To me, the downflooding potential is probably the scariest part of the apparent disregard for the force of water in modern designs. A downflooding event could sink a boat in short order, short out electronics, and trigger a catastrophic chain of events faster than almost anything else. Things like the huge sliding glass doors I see on big catamarans and tapered companionway boards that would very likely float free immediately should the cockpit flood are just two examples of scoffing at Neptune. I often see things that look like window shutters on companionway openings. I think a lot of these designs come from the drawing boards for powerboats which are never meant to actually go very far from shore.


----------



## SVAuspicious (Oct 31, 2006)

jzk said:


> The Sense 50 & 55 have clear boards that recess down with a push of a button. It is kind of cool as long as there is a very easy manual way to raise them if the electric fails.


I recently worked on a Beneteau 50 with that closure. It is kind of cool. It's pretty slow and I suspect would contribute to people leaving it open when it shouldn't be.



smurphny said:


> To me, the downflooding potential is probably the scariest part of the apparent disregard for the force of water in modern designs. A downflooding event could sink a boat in short order, short out electronics, and trigger a catastrophic chain of events faster than almost anything else. Things like the huge sliding glass doors I see on big catamarans and tapered companionway boards that would very likely float free immediately should the cockpit flood are just two examples of scoffing at Neptune.

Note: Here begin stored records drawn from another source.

-- ==== Sys2Proof/Machine/Mem.lean ====
section
/-! DEFINITION. Memory below the L1: homes (R308-R311), access tables (R400-R402), sealed granules (R328-R339), L2 lines and their stale notices (R317-R321, R357), format-window fills (R340-R342), and translation (R322-R326). -/

namespace Sys2Proof.Machine

/-- Who makes an access: its domain, core and die, key slot, master id, and whether it is the Nest or system software (R34, R331, R400). -/
structure Who where
  dom : Option Nat
  core : Nat
  die : Nat
  slot : Nat
  id : Nat
  sup : Bool
  deriving DecidableEq, Repr

/-- The context that an access is for, 1024 for none. -/
def Who.owner (w : Who) : Nat := w.dom.getD 1024

/-- Accesses on behalf of a context by a core. -/
def State.whoFor (s : State) (core ctx : Nat) : Who :=
  ⟨some ctx, core, coreDie core, (s.ctx ctx).desc.slot, masterId core, false⟩

/-- Accesses of a die's control core, which seals under slot 0 (R338; log 13). -/
def whoDcc (d : Nat) : Who := ⟨none, 1024 + d, d, 0, masterId (1024 + d), true⟩

/-- Accesses of the executing agent. -/
def State.who (s : State) : Who :=
  match s.cur with
  | .leaf c _ => s.whoFor c s.leaf.ctx
  | .dcc d => whoDcc d

/-- Accesses of the Nest for a context to its SV = 1 areas, sealed under slot 0 (R338). They have the Nest's rights, those of the packet processor at KOBJ, ARGS and SIG with them (DESIGN CHOICE, log 73). -/
def whoNest (die ctx : Nat) : Who := ⟨some ctx, 1024 + die, die, 0, masterId (1024 + die), true⟩

/-! ## Homes -/

/-- Where a physical address lives (Table 11-1). -/
inductive Home where
  | lpddr (die sc off : Nat)
  | cxl (die sc off : Nat)
  | fwin (die sc win off : Nat)
  | pod (pkg : Nat)
  | none
  deriving DecidableEq, Repr

/-- Bytes populated behind the CXL port of a die: the capacity less its carve-out (R308, R310). -/
def Die.cxlBytes (d : Die) : Nat :=
  let cap := field d.cxl.toNat 32 32 * 2 ^ 30
  cap - cap / 32

/-- The home of a physical address (R308-R310, R341). Table 11-1 gives bit 43 of the CXL address of another package no meaning; the model takes it as part of the address (DESIGN CHOICE, log 42). -/
def State.homeOf (s : State) (pa : Nat) : Home :=
  if pa < 0xF800000000 then
    let ch := field pa 12 7
    .lpddr (ch / 32) (ch % 32) ((pa >>> 19) <<< 12 ||| pa % 4096)
  else if 0x1000000000000 ≤ pa && pa < 0x1080000000000 then
    let d := (pa - 0x1000000000000) >>> 41
    let off := (pa - 0x1000000000000) % 2 ^ 41
    if off < (s.die d).cxlBytes then .cxl d (field pa 12 5) off else .none
  else if 0x4000000000000 ≤ pa && pa < 0x8000000000000 then
    let k := field pa 45 5
    if k = s.pkg.index || (field pa 44 1 = 0 && 0xF800000000 ≤ pa % 2 ^ 44) then .none else .pod k
  else if 0x8000000000000 ≤ pa && pa < 2 ^ 52 then
    if field pa 40 4 < 16 then .fwin (field pa 49 2) (field pa 44 5) (field pa 40 4) (pa % 2 ^ 40) else .none
  else .none

/-- Die and string core of a home in this package. -/
def Home.place : Home → Option (Nat × Nat)
  | .lpddr d s _ => some (d, s)
  | .cxl d s _ => some (d, s)
  | .fwin d s _ _ => some (d, s)
  | _ => Option.none

/-- The home die of an address, die 0 for one that has none. -/
def State.homeDie (s : State) (pa : Nat) : Nat := ((s.homeOf pa).place.map (·.1)).getD 0

/-- A die link is lost, or one of the dies halted at boot stage 0 (R398, R411). -/
def State.linkLost (s : State) (a b : Nat) : Bool :=
  a ≠ b && (s.pkg.linksLost.contains (min a b, max a b) || (s.die a).bootHalted || (s.die b).bootHalted)

/-! ## Access tables -/

/-- Target numbers: L2 slices 0-127, string cores 128-255, CXL ports 256-259, die control blocks 260-263, package control block 264, key store 265. Quad i of target t is `atab` entry t * 64 + i; i = 32 is ATCTL. -/
def tgtL2 (die sl : Nat) : Nat := die * 32 + sl
def tgtString (die sc : Nat) : Nat := 128 + die * 32 + sc
def tgtCxl (die : Nat) : Nat := 256 + die
def tgtDie (die : Nat) : Nat := 260 + die
def tgtPkg : Nat := 264
def tgtKey : Nat := 265

/-- A valid entry matches the request (R401). -/
def State.admits (s : State) (target id : Nat) (dom : Option Nat) (write : Bool) : Bool :=
  (List.range 32).any fun i =>
    let e := (tget 0 s.atab (target * 64 + i)).toNat
    e.testBit 63 && field e 0 12 ≤ id && id ≤ field e 12 12
      && (e.testBit 51 || (match dom with | some d => field e 41 10 = d % 1024 | none => false))
      && e.testBit (if write then 40 else 39)

/-- Records a refusal in ATCTL (R402). -/
def State.refuse (s : State) (target id : Nat) : State :=
  let k := target * 64 + 32
  let c := (tget 0 s.atab k).toNat
  let n := min 0xFFFF (field c 0 16 + 1)
  let vm := if c.testBit 31 then field c 32 12 else id
  { s with atab := tset s.atab k (BitVec.ofNat 64 (field c 63 1 * 2 ^ 63 + vm * 2 ^ 32 + 2 ^ 31 + n)) }

/-- A request arrives at a target (R401): refused, it faults XLAT_PERM. -/
def arrive (target : Nat) (w : Who) (rd wr : Bool) : M Unit := do
  let s ← get
  if (!rd || s.admits target w.id w.dom false) && (!wr || s.admits target w.id w.dom true) then pure ()
  else do
    upd fun s => s.refuse target w.id
    fail .xlatPerm

/-- A KiteLink route to a package (R408). -/
def State.podRoute (s : State) (k : Nat) : Bool :=
  s.pkg.kl.any fun p => p.up && p.enabled && !p.conflict && p.route.toNat.testBit k

/-- The memory behind an address's CXL port does not answer: the link is down, or no expander is enumerated (R310, R406). -/
def State.cxlGone (s : State) (pa : Nat) : Bool :=
  match s.homeOf pa with
  | .cxl d _ _ => !(s.die d).cxl.toNat.testBit 0 || !(s.die d).cxl.toNat.testBit 1
  | _ => false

I often see things that look like window shutters on companionway openings. I think a lot of these designs come from the drawing boards for powerboats which are never meant to actually go very far from shore.


Let's be clear - depending on cockpit size and what "full" means filling it with water could be anywhere between one and three tonnes (real ones -- 2240 lbs/long ton, about the same as a metric ton). That sounds like a lot but even if it all ended up below it should not sink a well found boat.

So if a higher than usual wave floods the cockpit and it all ends up below (which ignores cockpit drains and slowing of downflooding by bridge decks and boards) the boat won't sink. It may take a while to get the water out and there will be a big mess to clean up. Clearly if something else goes wrong during recovery events could really escalate and _that_ could sink the boat. I agree with your concern about a chain of events. Loss of navigation, contamination of drinking water, even soaking spare clothes and sleeping spaces could be steps toward a catastrophe.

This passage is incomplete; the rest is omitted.